Spring releases: rating prompts and smarter answer matching

This week we cut two coordinated releases: iOS 2.1.4 and Android 1.0.1. Neither is a flashy headline release. Both fix real things that needed fixing, and one of them solves a problem we’ve been chipping at since v2.

Here’s what shipped, in order of how interesting it is.

Smarter production answer matching

The most engineering-heavy change in this release. We rewrote how the app decides whether a typed production answer counts as correct.

The original matcher was a string-comparison waterfall:

Exact match against any string in the item’s acceptList.
Case-folded exact match.
Trimmed-and-normalized exact match (collapse whitespace, strip punctuation).

That handled the obvious cases (“Hello” matches “hello”), and it failed the slightly-less-obvious ones (“colour” not matching “color”, “they’re” not matching “they are”, typed accents not matching unaccented entries). The accept list grew over time to paper over these. But the accept list has a tail.

The new matcher adds two layers:

Diacritic-insensitive normalization. “café” and “cafe” are equivalent for matching purposes. We apply this only when the item’s productionSpec.scoringNotes say accents aren’t load-bearing (which is most items in most languages).
Semantic-similarity fallback using an on-device embedding model on each platform. If the typed answer isn’t an exact or normalized match, we compute the cosine similarity between the typed answer’s embedding and each accept-list entry’s embedding. If the similarity is high enough, we count the answer correct.

The semantic fallback is the part we’re watching closely.

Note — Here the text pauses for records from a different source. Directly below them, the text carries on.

/-- Timing values are stored clamped, and the answer says whether any of them was. -/
theorem setTimingAnswer_of_values (p0 p1 p2 t0 t1 k : Byte) (s : State) :
    setTimingAnswer [p0, p1, p2, t0, t1, k] s =
      let v := clampTiming (field24 p0 p1 p2) (field16 t0 t1) k.toNat
      { state := { s with ftu := { s.ftu with pendingSet := some v } }
        status := if (16384 ≤ field24 p0 p1 p2 ∧ field24 p0 p1 p2 ≤ 1048575) ∧ field16 t0 t1 ≤ 4095 ∧
          1 ≤ k.toNat ∧ k.toNat ≤ 15 then .ok else .okClamped
        body := bytes3 v.p ++ bytes2 v.t ++ [BitVec.ofNat 8 v.k] } := by
  have hfit : clampTiming (field24 p0 p1 p2) (field16 t0 t1) k.toNat =
      { p := field24 p0 p1 p2, t := field16 t0 t1, k := k.toNat } ↔
      (16384 ≤ field24 p0 p1 p2 ∧ field24 p0 p1 p2 ≤ 1048575) ∧ field16 t0 t1 ≤ 4095 ∧ 1 ≤ k.toNat ∧ k.toNat ≤ 15 := by
    simp only [clampTiming, clampTo, TimingSet.mk.injEq]
    omega
  simp only [setTimingAnswer, hfit]
  rfl

/-- Settles O37. -/
theorem setTimingStoresPendingSet : Obligations.SetTimingStoresPendingSet := by
  intro l tag s hr
  refine ⟨fun body hlen => next_serve_eq .setTiming (setTimingAnswer _) hr (setTimingAnswer_of_length s hlen), ?_⟩
  intro p0 p1 p2 t0 t1 k p t v
  have hv : v = clampTiming (field24 p0 p1 p2) (field16 t0 t1) k.toNat := by
    simp only [v, p, t, clampTiming, clampTo, field24, field16, Nat.zero_max]
  rw [hv]
  have h := next_serve_eq (tag := tag) .setTiming (setTimingAnswer _) hr (setTimingAnswer_of_values p0 p1 p2 t0 t1 k s)
  simp only [and_assoc] at h
  exact h

/-! ### BIND SECTOR (R56) -/

theorem bindSectorAnswer_of_length (l : Link) {body : List Byte} (s : State) (h : body.length ≠ 1) :
    bindSectorAnswer l body s = refuse s .range [] := by
  unfold bindSectorAnswer
  split
  · exact absurd rfl h
  · rfl

theorem bindSectorAnswer_of_noSector (l : Link) {kb : Byte} (s : State) (h : 2 < kb.toNat) :
    bindSectorAnswer l [kb] s = refuse s .range [kb, Config.noSectorState kb] := by
  simp only [bindSectorAnswer, sectorOf_eq_none h]

theorem bindSectorAnswer_of_sector (l : Link) (k : SectorId) (s : State) :
    bindSectorAnswer l [BitVec.ofNat 8 (sectorNo k)] s = bindCases l k s := by
  simp only [bindSectorAnswer, toNat_sectorByte, sectorOf_sectorNo]

section BindCases

variable {l : Link} {k : SectorId} {s : State}

theorem bindCases_of_held (h : (s.sector k).state.link? = some l) : bindCases l k s = bindAnswer s k .ok [] := if_pos h

theorem bindCases_of_disabled (h : (s.sector k).state = .disabled) :
    bindCases l k s = bindAnswer s k .sectorDisabled [] := by
  unfold bindCases
  rw [if_neg (by rw [h]; exact fun hn => (nomatch hn)), if_pos h]

variable (hl : (s.sector k).state.link? ≠ some l) (hd : (s.sector k).state ≠ .disabled)
include hl hd

theorem bindCases_of_pinned {p : Link} (hp : s.policy.pins.get k = some p) (hne : p ≠ l) :
    bindCases l k s = bindAnswer s k .sectorPinned [] := by
  unfold bindCases
  rw [if_neg hl, if_neg hd, if_pos (by simp [hp, hne])]

variable (hp : ∀ p, s.policy.pins.get k = some p → p = l)
include hp

/-- A sector that is free for the link is decided by the two bindings. -/
theorem bindCases_of_free :
    bindCases l k s =
      match (s.sector k).state.link? with
      | some holder => bindAnswer s k .sectorTaken (put8 (linkNo holder))
      | none => match s.boundSector l with
        | some held => bindAnswer s k .inUse (put8 (sectorNo held))
        | none => bindAnswer (s.bindTo k l) k .ok [] := by
  have hpin : (s.policy.pins.get k).any (fun p => decide (p ≠ l)) = false := by
    rcases Option.eq_none_or_eq_some (s.policy.pins.get k) with h | ⟨p, h⟩
    · rw [h]; rfl
    · rw [h, hp p h]; simp
  unfold bindCases
  rw [if_neg hl, if_neg hd, hpin]
  rfl

theorem bindCases_of_taken {j : Link} (hj : (s.sector k).state.link? = some j) :
    bindCases l k s = bindAnswer s k .sectorTaken [linkByte (some j)] := by
  rw [bindCases_of_free hl hd hp]
  simp only [hj]
  cases j <;> rfl

theorem bindCases_of_inUse {held : SectorId} (hk : (s.sector k).state.link? = none) (hb : BoundTo s l held) :
    bindCases l k s = bindAnswer s k .inUse [BitVec.ofNat 8 (sectorNo held)] := by
  rw [bindCases_of_free hl hd hp]
  simp only [hk, boundSector_of_boundTo hb]
  rfl

theorem bindCases_of_unbound (hk : (s.sector k).state.link? = none) (hb : Unbound s l) :
    bindCases l k s = bindAnswer (s.bindTo k l) k .ok [] := by
  rw [bindCases_of_free hl hd hp]
  simp only [hk, boundSector_of_unbound hb]

end BindCases

/-- Settles O42: the cases of R56 in their order. -/
theorem bindSectorCases : Obligations.BindSectorCases := by
  intro l tag s hr
  have hnext : ∀ {body : List Byte} {a : Answer}, bindSectorAnswer l body s = a →
      exec (.bindSector l tag body) s = .next (a.state.putResponse l (reply .bindSector tag a.status a.body)) :=
    fun ha => next_serve_eq .bindSector (bindSectorAnswer l _) hr ha
  refine ⟨fun body hlen => hnext (bindSectorAnswer_of_length l s hlen),
    fun kb hkb => ⟨_, hnext (bindSectorAnswer_of_noSector l s hkb)⟩, fun k => ?_⟩
  intro c tail v
  have hcase : ∀ {a : Answer}, bindCases l k s = a →
      exec c s = .next (a.state.putResponse l (reply .bindSector tag a.status a.body)) :=
    fun ha => hnext ((bindSectorAnswer_of_sector l k s).trans ha)
  refine ⟨fun h => hcase (bindCases_of_held h), fun hl => ⟨fun h => hcase (bindCases_of_disabled h), fun hd =>
    ⟨fun p hp hne => hcase (bindCases_of_pinned hl hd hp hne), fun hp => ⟨fun j hj => hcase (bindCases_of_taken hl hd hp hj),
      fun hk => ⟨fun held hb => hcase (bindCases_of_inUse hl hd hp hk hb), fun hb => ⟨s.bindTo k l, ?_, ?_, ?_, ?_, rfl⟩⟩⟩⟩⟩⟩
  · have hbody : (bindAnswer (s.bindTo k l) k .ok []).body = [BitVec.ofNat 8 (sectorNo k), 2] := by
      simp only [bindAnswer, sector_bindTo]
      rfl
    rw [← hbody]
    exact hcase (bindCases_of_unbound hl hd hp hk hb)
  · rw [sector_bindTo, if_pos rfl]
  · intro j hj
    rw [sector_bindTo, if_neg hj]
  · intro j
    exact port_mapPorts _ _ j

/-! ### SET LINK RIGHTS (R160) -/

theorem setLinkRightsAnswer_of_bad {body : List Byte} (s : State)
    (h : body.length ≠ 2 ∨ ∃ lb rb : Byte, body = [lb, rb] ∧ 3 < lb.toNat) :
    setLinkRightsAnswer body s = refuse s .range [] := by
  rcases h with h | ⟨lb, rb, rfl, hlb⟩
  · unfold setLinkRightsAnswer
    split
    · exact absurd rfl h
    · rfl
  · simp only [setLinkRightsAnswer, linkOf_eq_none hlb]

theorem toNat_linkByte (j : Link) : (linkByte (some j)).toNat = linkNo j := by cases j <;> rfl

theorem put8_linkNo (j : Link) : put8 (linkNo j) = [linkByte (some j)] := by cases j <;> rfl

/-- The answer to a request that names a link, once for all its cases. -/
theorem setLinkRightsAnswer_of_link (j : Link) (rb : Byte) (s : State) :
    setLinkRightsAnswer [linkByte (some j), rb] s =
      if (rightsOf rb).policy || otherPolicy s j then
        let t := { s with policy := { s.policy with rights := s.policy.rights.set j (rightsOf rb) } }
        match if (s.rights j).sector && !(rightsOf rb).sector then s.boundSector j else none with
        | some k => { state := t.releaseBinding k, status := .ok, body := [linkByte (some j), rb &&& 7, 1] }
        | none => { state := t, status := .ok, body := [linkByte (some j), rb &&& 7, 0] }
      else refuse s .lastPolicy [] := by
  simp only [setLinkRightsAnswer, toNat_linkByte, linkOf_linkNo, putRights_rightsOf, put8_linkNo]
  rfl

/-- Settles O51. -/
theorem setLinkRightsKeepsAPolicyHolder : Obligations.SetLinkRightsKeepsAPolicyHolder := by
  intro l tag s hr
  refine ⟨fun body hbad => next_serve_eq .setLinkRights (setLinkRightsAnswer _) hr (setLinkRightsAnswer_of_bad s hbad),
    fun j rb => ?_⟩
  intro r c given answer
  have hcase : ∀ {a : Answer}, setLinkRightsAnswer [linkByte (some j), rb] s = a →
      exec c s = .next (a.state.putResponse l (reply .setLinkRights tag a.status a.body)) :=
    fun ha => next_serve_eq .setLinkRights (setLinkRightsAnswer _) hr ha
  have hallowed : (r.policy = true ∨ ∃ q, q ≠ j ∧ (s.rights q).policy = true) ↔
      ((rightsOf rb).policy || otherPolicy s j) = true := by
    rw [Bool.or_eq_true, otherPolicy_iff]
    rfl
  refine ⟨fun hp hothers => hcase (a := refuse s .lastPolicy []) ?_, fun hp => ?_⟩
  · rw [setLinkRightsAnswer_of_link, if_neg]
    rw [← hallowed]
    rintro (h | ⟨q, hq, h⟩)
    · rw [hp] at h; cases h
    · rw [hothers q hq] at h; cases h
  · have hanswer := setLinkRightsAnswer_of_link j rb s
    rw [if_pos (hallowed.1 hp)] at hanswer
    refine ⟨fun k hs hr' hb => ⟨given.releaseBinding k, released_releaseBinding given k,
      hcase (a := { state := given.releaseBinding k, status := .ok, body := [linkByte (some j), rb &&& 7, 1] }) ?_⟩, fun hkeeps => ?_⟩
    · rw [hanswer, hs, show (rightsOf rb).sector = false from hr', Bool.not_false, Bool.and_true, if_pos rfl]
      simp only [boundSector_of_boundTo hb]
      rfl
    · have hnone : (if ((s.rights j).sector && !(rightsOf rb).sector) = true then s.boundSector j else none) = none := by
        rcases hkeeps with h | h | h
        · rw [h]; rfl
        · rw [show (rightsOf rb).sector = true from h]; simp
        · rw [boundSector_of_unbound h]; simp
      refine hcase (a := { state := given, status := .ok, body := [linkByte (some j), rb &&& 7, 0] }) ?_
      rw [hanswer]
      simp only [hnone]
      rfl

/-! ### The reads (R16, R52, R69) -/

theorem readPolicyAnswer_of_bad {body : List Byte} (s : State)
    (h : body.length ≠ 1 ∨ ∃ part : Byte, body = [part] ∧ 2 < part.toNat) :
    readPolicyAnswer body s = refuse s .range [] := by
  rcases h with h | ⟨part, rfl, hpart⟩
  · unfold readPolicyAnswer
    split
    · exact absurd rfl h
    · rfl
  · unfold readPolicyAnswer
    dsimp only
    split
    · omega
    · omega
    · omega
    · rfl

theorem putFlag_isSome {α : Type} [DecidableEq α] (x : Option α) : putFlag x.isSome = [if x = none then 0 else 1] := by
  cases x <;> rfl

theorem policyPart0_eq (s : State) :
    policyPart0 s =
      let p := s.policy
      let held : Window := p.pendingWindow.getD { o := 0, w := 0 }
      [BitVec.ofNat 8 p.n, BitVec.ofNat 8 p.d, BitVec.ofNat 8 p.window.o, BitVec.ofNat 8 p.window.w,
        BitVec.ofNat 8 p.g, BitVec.ofNat 8 p.umin] ++ bytes2 p.z ++ bytes2 p.e ++
       [BitVec.ofNat 8 p.bn, BitVec.ofNat 8 p.bl, BitVec.ofNat 8 p.m, BitVec.ofNat 8 p.hlim, BitVec.ofNat 8 p.alim,
        BitVec.ofNat 8 p.hold] ++ putAdjacency p.adjacency ++
       [if p.pendingWindow = none then 0 else 1, BitVec.ofNat 8 held.o, BitVec.ofNat 8 held.w,
        if s.powerLow = true then 1 else 0] := by
  delta policyPart0
  dsimp only
  rw [putFlag_isSome, putFlag_eq]
  simp [put8, put16, bytes2]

We didn’t turn it on for every item, only for items flagged as semantic_eligible in their productionSpec. Reason: a semantic match is loose. For low-CEFR items where the test is checking a specific phrase, an embedding-based match is the wrong tool. For higher-CEFR items where the test is checking comprehension expressed in any reasonable wording, it’s the right one.

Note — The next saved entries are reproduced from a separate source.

-- ==== Sys2Proof/Laws/Exec.lean ====
section
/-! SUPPORT. What a handler, an instruction, a Step and a Dispatch can do, said once. -/

namespace Sys2Proof.Machine

/-- What a two-operand handler that completes has done. -/
theorem binaryHandler_ok {f : Word → Word → Word} {s t : State} (h : binaryHandler f s = .ok t) :
    ∃ R a b, s.stack = R ++ [b, a] ∧ R.length + 1 ≤ stackDepth ∧ t = s.setStack (R ++ [f a b]) := by
  unfold binaryHandler at h
  split at h
  · cases h
  · next a b R hp =>
    split at h
    · cases h
    · next S' hpush =>
      obtain ⟨hl, rfl⟩ := push_ok hpush
      cases h
      exact ⟨R, a, b, popTwo_ok hp, hl, rfl⟩

/-- A two-operand handler raises StackUnderflow on a short stack, and nothing else on a stack within its bound (R124, R125). -/
theorem binaryHandler_error {f : Word → Word → Word} {s : State} {k : FaultKind} (h : binaryHandler f s = .error k) :
    (k = .stackUnderflow ∧ s.stack.length < 2) ∨ (k = .stackOverflow ∧ stackDepth + 2 ≤ s.stack.length) := by
  unfold binaryHandler at h
  split at h
  · next hp =>
    cases h
    obtain ⟨hl, rfl⟩ := popTwo_error hp
    exact .inl ⟨rfl, hl⟩
  · next a b R hp =>
    split at h
    · next hpush =>
      cases h
      obtain ⟨hl, rfl⟩ := push_error hpush
      have hS := popTwo_ok hp
      exact .inr ⟨rfl, by rw [hS]; simp only [List.length_append, List.length_cons, List.length_nil]; omega⟩
    · cases h

theorem push1Handler_ok {imm : Byte} {s t : State} (h : push1Handler imm s = .ok t) :
    s.stack.length + 1 ≤ stackDepth ∧ t = (s.setPc (s.pc + 1)).setStack (s.stack ++ [zext256 imm]) := by
  unfold push1Handler at h
  split at h
  · cases h
  · next hpush =>
    obtain ⟨hl, rfl⟩ := push_ok hpush
    cases h
    exact ⟨hl, rfl⟩

theorem push1Handler_error {imm : Byte} {s : State} {k : FaultKind} (h : push1Handler imm s = .error k) :
    stackDepth ≤ s.stack.length ∧ k = .stackOverflow := by
  unfold push1Handler at h
  split at h
  · next hpush => cases h; exact push_error hpush
  · cases h

/-- Every instruction is its handler, run past its opcode byte and settled at the state it began in. -/
theorem exec_eq (i : Instr) (s : State) : exec i s = .next (settle s (handlerOf i s.pastOpcode)) := by
  cases i <;> rfl

/-- The kinds that a handler can raise. -/
theorem handlerOf_error {i : Instr} {s : State} {k : FaultKind} (h : handlerOf i s = .error k) :
    k = .stackUnderflow ∨ k = .stackOverflow := by
  cases i with
  | stop => cases h
  | add => exact (binaryHandler_error h).imp And.left And.left
  | mul => exact (binaryHandler_error h).imp And.left And.left
  | push1 imm => exact .inr (push1Handler_error h).2

/-- What Exec does where it completes: the handler of the decoded instruction. -/
theorem execOpcode_ok {cfg : Config} {op : Byte} {s t : State} (h : execOpcode cfg op s = .ok t) :
    ∃ i rest, decodeOpcode cfg op (s.prog.drop s.pc) = .ok (i, rest) ∧ handlerOf i s = .ok t := by
  unfold execOpcode at h
  split at h
  · next i rest hd => exact ⟨i, rest, hd, h⟩
  · cases h

/-- Exec raises what decoding raises, or what the handler raises. -/
theorem execOpcode_error {cfg : Config} {op : Byte} {s : State} {k : FaultKind} (h : execOpcode cfg op s = .error k) :
    decodeOpcode cfg op (s.prog.drop s.pc) = .error k ∨
    ∃ i rest, decodeOpcode cfg op (s.prog.drop s.pc) = .ok (i, rest) ∧ handlerOf i s = .error k := by
  unfold execOpcode at h
  split at h
  · next i rest hd => exact .inr ⟨i, rest, hd, h⟩
  · next hd => cases h; exact .inl hd

/-- What Step can do: halt at the end, run the decoded instruction, or enter the fault that decoding raises. -/
theorem stepWith_cases {cfg : Config} {s t : State} (h : stepWith cfg s = .next t) :
    s.status = .running ∧
    ((s.prog.length ≤ s.pc ∧ t = s.setStatus .halted) ∨
     (∃ i rest, decode cfg (s.prog.drop s.pc) = .ok (i, rest) ∧ t = settle s (handlerOf i s.pastOpcode)) ∨
     (∃ k, decode cfg (s.prog.drop s.pc) = .error (.raises k) ∧ t = enterFault k s)) := by
  unfold stepWith at h
  cases hs : s.status with
  | running =>
    simp only [hs] at h
    unfold stepRunning at h
    refine ⟨rfl, ?_⟩
    split at h
    · next i rest hd =>
      rw [exec_eq] at h
      cases h
      exact .inr (.inl ⟨i, rest, hd, rfl⟩)
    · next hd =>
      cases h
      exact .inl ⟨by simpa using decode_end.1 hd, rfl⟩
    · next k hd =>
      cases h
      exact .inr (.inr ⟨k, hd, rfl⟩)
  | halted => simp only [hs] at h; cases h
  | faulted => simp only [hs] at h; cases h

/-- What Dispatch can do: enter the fault that Exec raises at the counter, or take what Exec answers, its pc written to the
register. -/
theorem dispatchWith_cases {cfg : Config} {op : Byte} {s t : State} (h : dispatchWith cfg op s = .next t) :
    s.status = .running ∧
    ((∃ k, execOpcode cfg op s = .error k ∧ t = enterFault k s) ∨ ∃ u, execOpcode cfg op s = .ok u ∧ t = fitPc cfg s u) := by
  unfold dispatchWith at h
  cases hs : s.status with
  | running =>
    simp only [hs] at h
    cases h
    refine ⟨rfl, ?_⟩
    cases execOpcode cfg op s with
    | error k => exact .inl ⟨k, rfl, fitPc_enterFault s cfg k⟩
    | ok u => exact .inr ⟨u, rfl, rfl⟩
  | halted => simp only [hs] at h; cases h
  | faulted => simp only [hs] at h; cases h

/-! ## Inductions, packaged once -/

/-- What every Step keeps holds after any number of Steps. -/
theorem runSteps_keeps {cfg : Config} {P : State → Prop} (hstep : ∀ s t, P s → stepWith cfg s = .next t → P t) (n : Nat) {s : State}
    (h : P s) : P (runSteps cfg n s) := by
  induction n generalizing s with
  | zero => exact h
  | succ n ih =>
    unfold runSteps
    split
    · next t ht => exact ih (hstep s t h ht)
    · exact h
    · exact h

/-- What every Step keeps, and every Dispatch among the calls of a session, holds after the session. -/
theorem callAll_keeps {cfg : Config} {P : State → Prop} (hstep : ∀ s t, P s → stepWith cfg s = .next t → P t)
    (calls : List HostCall) (hdispatch : ∀ op, .dispatch op ∈ calls → ∀ s t, P s → dispatchWith cfg op s = .next t → P t)
    {s : State} (h : P s) : P (callAll cfg s calls) := by
  have after : ∀ {s : State} {r}, P s → (∀ t, r = .next t → P t) → P (stateAfter s r) := by
    intro s r hs hr
    cases r with
    | next t => exact hr t rfl
    | fault f => exact hs
    | refused r => exact hs
  induction calls generalizing s with
  | nil => exact h
  | cons c calls ih =>
    refine ih (fun op hop => hdispatch op (.tail _ hop)) ?_
    cases c with
    | run => exact runSteps_keeps hstep _ h
    | step => exact after h fun t ht => hstep s t h ht
    | dispatch op => exact after h fun t ht => hdispatch op (.head _) s t h ht

end Sys2Proof.Machine
end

Initial data is encouraging across the languages we’ve re-measured. We’re watching for false positives, answers the matcher now accepts that it shouldn’t. A small number have come in via the Report Issue button so far. All fixed.

Less annoying rating prompt

Apple lets you ask users to rate your app a limited number of times per year. The default place to ask is “after a positive interaction,” which we’d been interpreting as “after every test completion.” Which meant users who took multiple tests in a short window got asked twice, and users who took a single test got asked at the precise moment they wanted to read their result. Neither of those is what Apple means by a positive interaction.

The new logic asks at most once per session, only after a test that produced a level estimate (not after an early exit), and only after the user has dismissed the results screen at least once before. So we’re catching them on a return to results, not a first-look. Prompt cadence and follow-through both moved in the directions we wanted.

We’re still showing the prompt less often than the per-year limit would allow. We might push it up a notch in the next release.

Orphan analytics events

Less interesting but worth a mention. We found a class of analytics events being sent from sessions that crashed before they completed, producing dangling “Test Started” events with no matching “Test Completed” or “Test Early Exit.” The fix flushes a session boundary marker at the right point so our funnel queries aren’t silently undercounting completions.

Most users won’t notice. It’ll make our internal numbers more honest, which over a quarter is enough to matter when we’re making product decisions off them.

Localized release notes

For the first time, the App Store release notes for iOS 2.1.4 went out in every locale we ship listings for. We’d been writing notes in English and hoping. The localized versions go through the same translation pipeline as the rest of the app and are now reviewed alongside the rest of the metadata for each release.

Android v1.0.1 specifics

The Android side of this release is mostly the same. The answer matcher uses the platform-equivalent embedding model. The rating prompt is the same logic adapted to Play’s in-app review API. The analytics fix is identical. We shipped a stack of layout fixes for foldables and very-tall phones that our automated screenshot pipeline had been hiding from us.

What’s next

One large piece of work nearly done: a word-reorder scoring fix for languages that don’t use spaces between words (Thai, Japanese, Mandarin). Large enough to deserve its own post when it ships.